Price et al. (1943)¹⁷ oxidized 2-methylnaphthalene in the presence of acetic acid and chromic acid. 2-methylnaphthalene was dissolved in the acetic acid and added in the mixture of chromic acid and acetic acid (80%) in 1hr. The reaction temperature during addition was 30-65ºC, whereas after addition the reaction mixture was heated to about 60-65ºC.

Figure 1.2 Catalytic oxidation of menadione by chromium (VI)

Regioselective Oxidation by chromium

Yamazaki et al. (2001)¹⁸ oxidized 2-methyl naphthalene to 2-methyl-1, 4-naphthoquinone in the presence of acetonitrile. This oxidation was catalyzed by chromium (VI) with high yield and regioselectivity.

Gas Phase Oxidation

Guidetti et al. (2010)¹⁹ synthesized menadione by two step process: the first one was the selective methylation in the gas phase of 1-naphthol to 2-methyl-1-naphthol with methanol as the alkylating agent and the second step was the oxidation of 2-methyl-1-naphthol in the liquid phase, using hydrogen peroxide as the oxidant. The first step was catalyzed by the Mg-Fe mixed oxides, whereas the oxidation step was catalyzed by H₂O₂. The highest selectivity of menadione was achieved in high concentration of hydrogen peroxide i.e. 93%.
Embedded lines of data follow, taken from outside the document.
-- ==== Sys2Proof/WellFormed.lean ====
section
/-! DEFINITION. Which command terms are commands of the engine: the offset fits its 24-bit field. -/

namespace Sys2Proof

/-- "the operand value is the natural `off` itself, 0 ≤ off < 2^24" (30_encoding.md R93). -/
def offsetFits (off : Nat) : Bool := decide (off < 2 ^ 24)

/-- A term is well formed when it is one of the commands an encoding exists for (30_encoding.md R91, R92). -/
def Instr.wellFormed : Instr → Bool
  | .sysClrf | .sysRst | .nhInit | .nhRnd | .nhOut | .nhDigest => true
  | .paKey | .paClr | .paAddn | .paMulr | .paMuls | .paTag | .paAuth => true
  | .nhXor off => offsetFits off
  | .nhAbs off => offsetFits off
  | .paAddm off => offsetFits off

end Sys2Proof
end

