-- ==== Sys2Proof/Config.lean ====
section
/-! DEFINITION. What the spec leaves open. The three parameters of 00_scope.md R7 and the contents of MB after a hard
reset (10_state.md R45, 70_reset_and_hazards.md R222) are constants without a body: nothing in Lean can find a value of
one, so no proof can lean on it (notes/assumptions/3.md, 4.md). -/

namespace Sys2Proof

/-- `NH_C0`, named by the source and never given (00_scope.md R7, 91_not_in_source.md N1). -/
opaque Config.nhC0 : Word

/-- `NH_C1`, named by the source and never given (00_scope.md R7, 91_not_in_source.md N1). -/
opaque Config.nhC1 : Word

/-- `MB_CAP - 1`: the one constraint on the capacity is 1 ≤ MB_CAP ≤ 2^24 (00_scope.md R7). -/
opaque Config.mbCapLessOne : Fin (2 ^ 24)

/-- `Config.mbFree e a` is what `MB[a]` holds after the e-th hard reset until the host writes it: "each byte may hold
any value, and the values need not be the same after two resets" (70_reset_and_hazards.md R222). -/
opaque Config.mbFree : Nat → Nat → Byte

/-- The open parameters, "which the model takes as arguments" (00_scope.md R7). DESIGN CHOICE, safe: they reach `exec`
through a field of State that no step writes, so every statement over all states holds for all their values
(notes/assumptions/3.md). -/
structure Params where
  nhC0 : Word
  nhC1 : Word
  mbCap : Nat
deriving DecidableEq, Repr

/-- The parameters of the machine that State.reset describes: nothing is known of them but the bound of R7. -/
def Params.unknown : Params :=
  { nhC0 := Config.nhC0, nhC1 := Config.nhC1, mbCap := Config.mbCapLessOne.val + 1 }

end Sys2Proof
end

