-- ==== Sys2Proof/Laws/Exec.lean ====
section
/-! SUPPORT. What `exec` and `step` can do, said once: every command that is not a system command is `execute` with its own
check and effect, the two system commands are their updates, and a step performs the first pending access. -/

namespace Sys2Proof.Machine

/-- The check phase of each command: the first fault it finds. -/
def checkOf (i : Instr) (s : State) : Option Cause :=
  match i with
  | .nhXor off | .nhAbs off => messageCheck s off 32
  | .paAddm off => messageCheck s off 16
  | .nhDigest => digestCheck s
  | .paKey => firstFault [(s.keySizeWrong, .invalidKeySize), (!s.inRange s.key, .badDescriptor)]
  | .paAddn => firstFault [(s.nonceSizeWrong, .invalidNonceSize), (!s.inRange s.non, .badDescriptor)]
  | .paAuth => authCheck s
  | .sysClrf | .sysRst | .nhInit | .nhRnd | .nhOut | .paClr | .paMulr | .paMuls | .paTag => none

/-- The execute phase of each command. -/
def effectOf (i : Instr) (s : State) : State :=
  match i with
  | .sysClrf => clearFault s
  | .sysRst => softReset s
  | .nhInit => { s with ns := nhConstants s.params }
  | .nhXor off => { s with ns := xorBlock s.ns (s.nhBlock off) }
  | .nhRnd => { s with ns := nhRound s.ns }
  | .nhAbs off => { s with ns := absorbBlock s.ns (s.nhBlock off) }
  | .nhOut => emitDigest s
  | .nhDigest => emitDigest { s with ns := s.nhDigestState }
  | .paKey => { s with limbs := s.keyLimbs }
  | .paClr => { s with acc := 0 }
  | .paAddn => { s with acc := addStride s.acc s.nonceStride }
  | .paAddm off => { s with acc := addStride s.acc (s.messageStride off) }
  | .paMulr => { s with acc := mulredAcc s.acc s.limbs.r1 s.limbs.r0 }
  | .paMuls => { s with acc := mulredAcc s.acc s.limbs.s1 s.limbs.s0 }
  | .paTag => emitTag s
  | .paAuth => authEffect s

theorem exec_sysClrf (s : State) : exec .sysClrf s = .next (clearFault s) := rfl

theorem exec_sysRst (s : State) : exec .sysRst s = .next (softReset s) := rfl

/-- Every command but the two system ones has the shape of `execute`. -/
theorem exec_eq_execute {i : Instr} (h : isSysCommand i = false) (s : State) :
    exec i s = execute i (checkOf i s) (effectOf i) s := by
  cases i <;> first | rfl | (simp [isSysCommand] at h)

/-- Everything `exec` can do: a system command runs in every state; any other command is dropped while a fault is recorded,
and otherwise records the first fault of its check or takes effect in full. -/
theorem exec_cases (i : Instr) (s : State) :
    (isSysCommand i = true ∧ exec i s = .next (effectOf i s)) ∨
    (isSysCommand i = false ∧ s.faulted = true ∧ exec i s = .next s) ∨
    (isSysCommand i = false ∧ s.faulted = false ∧
      ∃ c, checkOf i s = some c ∧ exec i s = .next (raise (encode i) c s)) ∨
    (isSysCommand i = false ∧ s.faulted = false ∧ checkOf i s = none ∧ exec i s = .next (effectOf i s)) := by
  cases h : isSysCommand i
  · rw [exec_eq_execute h]
    rcases execute_eq i (checkOf i s) (effectOf i) s with ⟨f, e⟩ | ⟨f, c, k, e⟩ | ⟨f, k, e⟩
    · exact .inr (.inl ⟨rfl, f, e⟩)
    · exact .inr (.inr (.inl ⟨rfl, f, c, k, e⟩))
    · exact .inr (.inr (.inr ⟨rfl, f, k, e⟩))
  · refine .inl ⟨rfl, ?_⟩
    cases i <;> first | rfl | (simp [isSysCommand] at h)

theorem firstFault_eq_none {l : List (Bool × Cause)} : firstFault l = none ↔ ∀ p ∈ l, p.1 = false := by
  induction l with
  | nil => simp
  | cons p l ih =>
    obtain ⟨b, c⟩ := p
    cases b <;> simp [ih]

/-- `inRange` is the negation of the condition of BadDescriptor. -/
theorem inRange_eq (s : State) (d : Descriptor) : s.inRange d = !decide (outOfRange s d) := by
  by_cases h : s.params.mbCap < d.off.toNat + d.len.toNat
  · simp [State.inRange, outOfRange, h]
  · simp [State.inRange, outOfRange, h, not_lt.mp h]

/-- A step with a pending access performs it on the state in which it is no longer pending. -/
theorem step_pending {s : State} {x : HostAccess} {rest : List HostAccess} (h : s.pending = x :: rest) :
    step s = hostAccess x { s with pending := rest } := by
  simp only [step, serve, h]

theorem step_idle {s : State} (h : s.pending = []) : step s = .next s := by
  simp only [step, serve, h]

/-- A 64-bit write at the offset of CMD issues the value as a command. -/
theorem hostWrite_cmd (v : Word) (s : State) : hostWrite 0x000 8 v s = issue v s := by
  simp [hostWrite, targetOf, blockEnd, regAt, regWrite]

/-- What no execute phase writes: everything but the working registers, OUT and STATUS. -/
theorem effectOf_keeps {i : Instr} (h : isSysCommand i = false) (s : State) :
    (effectOf i s).ctrl = s.ctrl ∧ (effectOf i s).finfo = s.finfo ∧ (effectOf i s).key = s.key ∧
    (effectOf i s).non = s.non ∧ (effectOf i s).msg = s.msg ∧ (effectOf i s).mb = s.mb ∧
    (effectOf i s).params = s.params ∧ (effectOf i s).mbEpoch = s.mbEpoch ∧
    (effectOf i s).pending = s.pending ∧ (effectOf i s).reply = s.reply := by
  cases i <;> first | (simp [isSysCommand] at h; done) | simp [effectOf]

/-- No execute phase writes FAULT or CAUSE. -/
theorem effectOf_fault {i : Instr} (h : isSysCommand i = false) (s : State) :
    statusFault (effectOf i s).status = statusFault s.status ∧
    statusCause (effectOf i s).status = statusCause s.status := by
  cases i <;> first | (simp [isSysCommand] at h; done) | simp [effectOf]

/-- All that the check phases read besides FAULT (60_exceptions.md R199). -/
theorem checkOf_congr (i : Instr) {s s' : State} (hc : s'.ctrl = s.ctrl) (hk : s'.key = s.key) (hn : s'.non = s.non)
    (hm : s'.msg = s.msg) (hp : s'.params = s.params) : checkOf i s' = checkOf i s := by
  cases i <;>
    simp [checkOf, messageCheck, digestCheck, authCheck, State.underflows, State.keySizeWrong, State.nonceSizeWrong,
      State.inRange, State.zpad, hc, hk, hn, hm, hp]

/-- An execute phase changes no later command's check. -/
theorem checkOf_effectOf {i : Instr} (h : isSysCommand i = false) (j : Instr) (s : State) :
    checkOf j (effectOf i s) = checkOf j s := by
  obtain ⟨hc, _, hk, hn, hm, _, hp, _⟩ := effectOf_keeps h s
  exact checkOf_congr j hc hk hn hm hp

/-- A sequence of commands that ends normally goes on with what follows it. -/
theorem execAll_append {l : List Instr} {s t : State} (l' : List Instr) (h : execAll l s = .next t) :
    execAll (l ++ l') s = execAll l' t := by
  induction l generalizing s with
  | nil => cases h; rfl
  | cons i l ih =>
    simp only [List.cons_append, execAll] at h ⊢
    split at h <;> first | exact ih h | cases h

theorem execAll_cons {i : Instr} {s t : State} (l : List Instr) (h : exec i s = .next t) :
    execAll (i :: l) s = execAll l t := by
  simp [execAll, h]

end Sys2Proof.Machine
end

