/-- V-PA-13: the nonce and a message stride change places. -/
theorem witness_TagDependsOnTheStrideSumOnly :
    (∃ t, exec .paAuth (golden 0 (rising 16)) = .next t ∧ statusFault t.status = 0) ∧
    (∃ t, exec .paAuth (withNonce 0 (rising 16) goldenNonce) = .next t ∧ statusFault t.status = 0) ∧
    (∀ k, k < 32 → (withNonce 0 (rising 16) goldenNonce).mbByte (0 + k) = (golden 0 (rising 16)).mbByte (0 + k)) ∧
    strideSum (withNonce 0 (rising 16) goldenNonce) 1 = strideSum (golden 0 (rising 16)) 1 :=
  ⟨auth_runs (by decide), auth_runs (by decide), by decide, by decide⟩

/-- Two legal states, the second with a fault recorded and a digest in OUT, each with an access the step performs. -/
theorem witness_StepKeepsLegalStates :
    State.Inv (withMessage 1 (rising 3)) ∧ State.Inv { recorded with status := 0x141, mb := [(255, 7)] } ∧
    after (step ((withMessage 1 (rising 3)).withCommand 0x1F000000)) (fun _ => true) = true ∧
    after (step (recorded.withCommand 0x01000000)) (fun _ => true) = true := by
  refine ⟨by decide, by decide, by decide, by decide⟩

/-- The premise of StepKeepsTheParameters and, for a command, of CommandsLeaveMbCtrlAndDescriptors and
WritersOfEachWorkingRegister. -/
theorem witness_next_states :
    after (step (about fresh .hardReset)) (fun _ => true) = true ∧
    after (exec .paAuth (golden 0 [])) (fun t => t.acc != 0 && t.limbs != (golden 0 []).limbs && t.out != fresh.out) =
      true ∧
    after (exec .nhInit fresh) (fun t => t.ns != fresh.ns) = true := by decide

theorem witness_UnitsShareNoWorkingState :
    isNhCommand .nhDigest = true ∧ after (exec .nhDigest (withMessage 1 (rising 3))) (fun _ => true) = true ∧
    isPaCommand .paAuth = true ∧ after (exec .paAuth (golden 0 [])) (fun _ => true) = true := by decide

/-- The first register and the last of the table. -/
theorem witness_RegisterReadsReturnTheRegister :
    (about (goldenAcc 7) (.read 0x000 8)).pending = .read 0x000 8 :: [] ∧
    after (step (about (goldenAcc 7) (.read 0x000 8))) (fun t => t.reply == some 0) = true ∧
    after (step (about (goldenAcc 7) (.read 0x0C0 8))) (fun t => t.reply == some 7) = true ∧
    after (step (about { fresh with out := Vector.replicate 32 1 } (.read 0x118 8)))
      (fun t => t.reply == some 0x0101010101010101) = true := by decide

/-- A stored write, a partly ignored one and an ignored one. -/
theorem witness_RegisterWritesFollowTheAccessRights :
    (about fresh (.write 0x098 8 5)).pending = .write 0x098 8 5 :: [] ∧
    after (step (about fresh (.write 0x098 8 5))) (fun t => t == { fresh with ns := { fresh.ns with d := 5 } }) = true ∧
    after (step (about fresh (.write 0x010 8 6))) (fun t => t == fresh) = true ∧
    after (step (about fresh (.write 0x118 8 5))) (fun t => t == fresh) = true := by decide

theorem witness_HostReadChangesNothing :
    (about recorded (.read 0x008 8)).pending = .read 0x008 8 :: [] ∧
    after (step (about recorded (.read 0x008 8))) (fun t => t == { recorded with reply := some 0x41 }) = true := by
  decide

/-- The last eight bytes of MB. -/
theorem witness_WindowWriteStoresItsBytesOnly :
    (about fresh (.write (0x01000000 + 248) 8 1)).pending = .write (0x01000000 + 248) 8 1 :: [] ∧
    8 ∈ [1, 2, 4, 8] ∧ 248 + 8 ≤ fresh.params.mbCap := by decide

theorem witness_WindowReadReturnsItsBytes :
    (about fresh (.read (0x01000000 + 255) 1)).pending = .read (0x01000000 + 255) 1 :: [] ∧
    1 ∈ [1, 2, 4, 8] ∧ 255 + 1 ≤ fresh.params.mbCap := by decide

theorem witness_CommandReadsTheWordTheHostWrote :
    (about fresh (.write (0x01000000 + 248) 8 1)).pending = .write (0x01000000 + 248) 8 1 :: [] ∧
    after (step (about fresh (.write (0x01000000 + 248) 8 1))) (fun _ => true) = true ∧
    (240 : Word).toNat + 8 = 248 ∧ 8 + 8 ≤ (16 : Word).toNat := by decide

/-- The last byte of OUT, and the last eight. -/
theorem witness_OutIsReadableAtEveryWidth :
    (about fresh (.read (0x100 + 31) 1)).pending = .read (0x100 + 31) 1 :: [] ∧ 1 ∈ [1, 2, 4, 8] ∧ 31 + 1 ≤ 32 ∧
    8 ∈ [1, 2, 4, 8] ∧ 24 + 8 ≤ 32 := by decide

/-- A hole in the block, its last offset, the first and last offset before the window, and a word that ends one byte
past the capacity. -/
theorem witness_UnmappedOffsetsAreRefused :
    step (about fresh (.write 0x050 8 0)) = .refused (.unmappedOffset 0x050) ∧
    step (about fresh (.read 0xFF8 8)) = .refused (.unmappedOffset 0xFF8) ∧
    step (about fresh (.read 0x1000 8)) = .refused (.unmappedOffset 0x1000) ∧
    step (about fresh (.write 0xFFFFFF 1 0)) = .refused (.unmappedOffset 0xFFFFFF) ∧
    step (about fresh (.write (0x01000000 + 249) 8 0)) = .refused (.unmappedOffset (0x01000000 + 249)) :=
  ⟨rfl, rfl, rfl, rfl, rfl⟩

/-- A read of OUT that crosses its end, a narrow read before it, a narrow write of it, and a window width of 3. -/
theorem witness_UnsupportedAccessesAreRefused :
    step (about fresh (.read 0x119 8)) = .refused (.unsupportedAccess 0x119 8) ∧
    step (about fresh (.read 0x0FF 1)) = .refused (.unsupportedAccess 0x0FF 1) ∧
    step (about fresh (.write 0x100 4 0)) = .refused (.unsupportedAccess 0x100 4) ∧
    step (about fresh (.write 0x01000000 3 0)) = .refused (.unsupportedAccess 0x01000000 3) := ⟨rfl, rfl, rfl, rfl⟩

end Sys2Proof.Tests
end

section
/-! SUPPORT. The proofs for the NH unit (40_nh_unit.md): what a recorded fault and an emitted digest are in the terms of
Safety.lean, what the check phases of the message commands find, the digest's state as a fold, and the six statements. -/

namespace Sys2Proof.Machine

/-! ### The words of the commands with an offset -/

theorem encode_nhXor (off : Nat) : encode (.nhXor off) = BitVec.ofNat 64 (0x0000000011000000 + off) := by
  rw [encode, Instr.opcode, Instr.offsetField, show (0x11 : Nat) <<< 24 = 0x11000000 from rfl]

theorem encode_nhAbs (off : Nat) : encode (.nhAbs off) = BitVec.ofNat 64 (0x0000000013000000 + off) := by
  rw [encode, Instr.opcode, Instr.offsetField, show (0x13 : Nat) <<< 24 = 0x13000000 from rfl]

/-! ### The two outcomes of a command while no fault is recorded -/

theorem raise_faultRecorded (w : Word) (c : Cause) (s : State) : FaultRecorded c.code w s (raise w c s) := by
  have code_lt : c.code < 16 := by cases c <;> decide
  simp only [FaultRecorded, raise_status, statusFault_putFault, statusCause_putFault, statusOkind_putFault,
    reservedLow_putFault, reservedHigh_putFault, Nat.mod_eq_of_lt code_lt, true_and]
  rfl

/-- A command whose check finds a fault records it (60_exceptions.md R195). -/
theorem exec_records {i : Instr} {c : Cause} {s : State} (hi : isSysCommand i = false)
    (hs : statusFault s.status = 0) (hc : checkOf i s = some c) :
    ∃ t, exec i s = .next t ∧ FaultRecorded c.code (encode i) s t := by
  refine ⟨raise (encode i) c s, ?_, raise_faultRecorded _ _ _⟩
  rw [exec_eq_execute hi, hc, execute_fault _ _ _ ((faulted_eq_false_iff s).mpr hs)]

/-- A command whose check finds nothing runs in full (60_exceptions.md R199). -/
theorem exec_runs {i : Instr} {s : State} (hi : isSysCommand i = false)
    (hs : statusFault s.status = 0) (hc : checkOf i s = none) : exec i s = .next (effectOf i s) := by
  rw [exec_eq_execute hi, hc, execute_run _ _ ((faulted_eq_false_iff s).mpr hs)]

/-! ### The check phases of the commands that read the message -/

theorem messageCheck_of_outOfRange {s : State} (off n : Nat) (h : outOfRange s s.msg) :
    messageCheck s off n = some .badDescriptor := by
  simp [messageCheck, inRange_eq, h]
Figure 1.3 Synthesis of 2-Methyl-Naphthalen-1-ol

Figure 1.4 Catalytic synthesis of Menadione by hydrogen peroxide

Another gas phase oxidation employed to yield menadione was:

Shu-juan et al. (2004)²⁰ synthesized ß-methyl-1, 4-naphthoquinone by gas phase oxidation using V₂O₅ and ß-methylnaphthalene as a starting material. The carrier used for the catalyst in the oxidation reaction was 20-40 mesh macroporous silica. The effect of calcinations temperature (i.e. 350-470ºC) was inversely propositional to conversion of ß-methyl-naphthoquionone. But for the selectivity temperature, the optimum temperature was 400-450º C.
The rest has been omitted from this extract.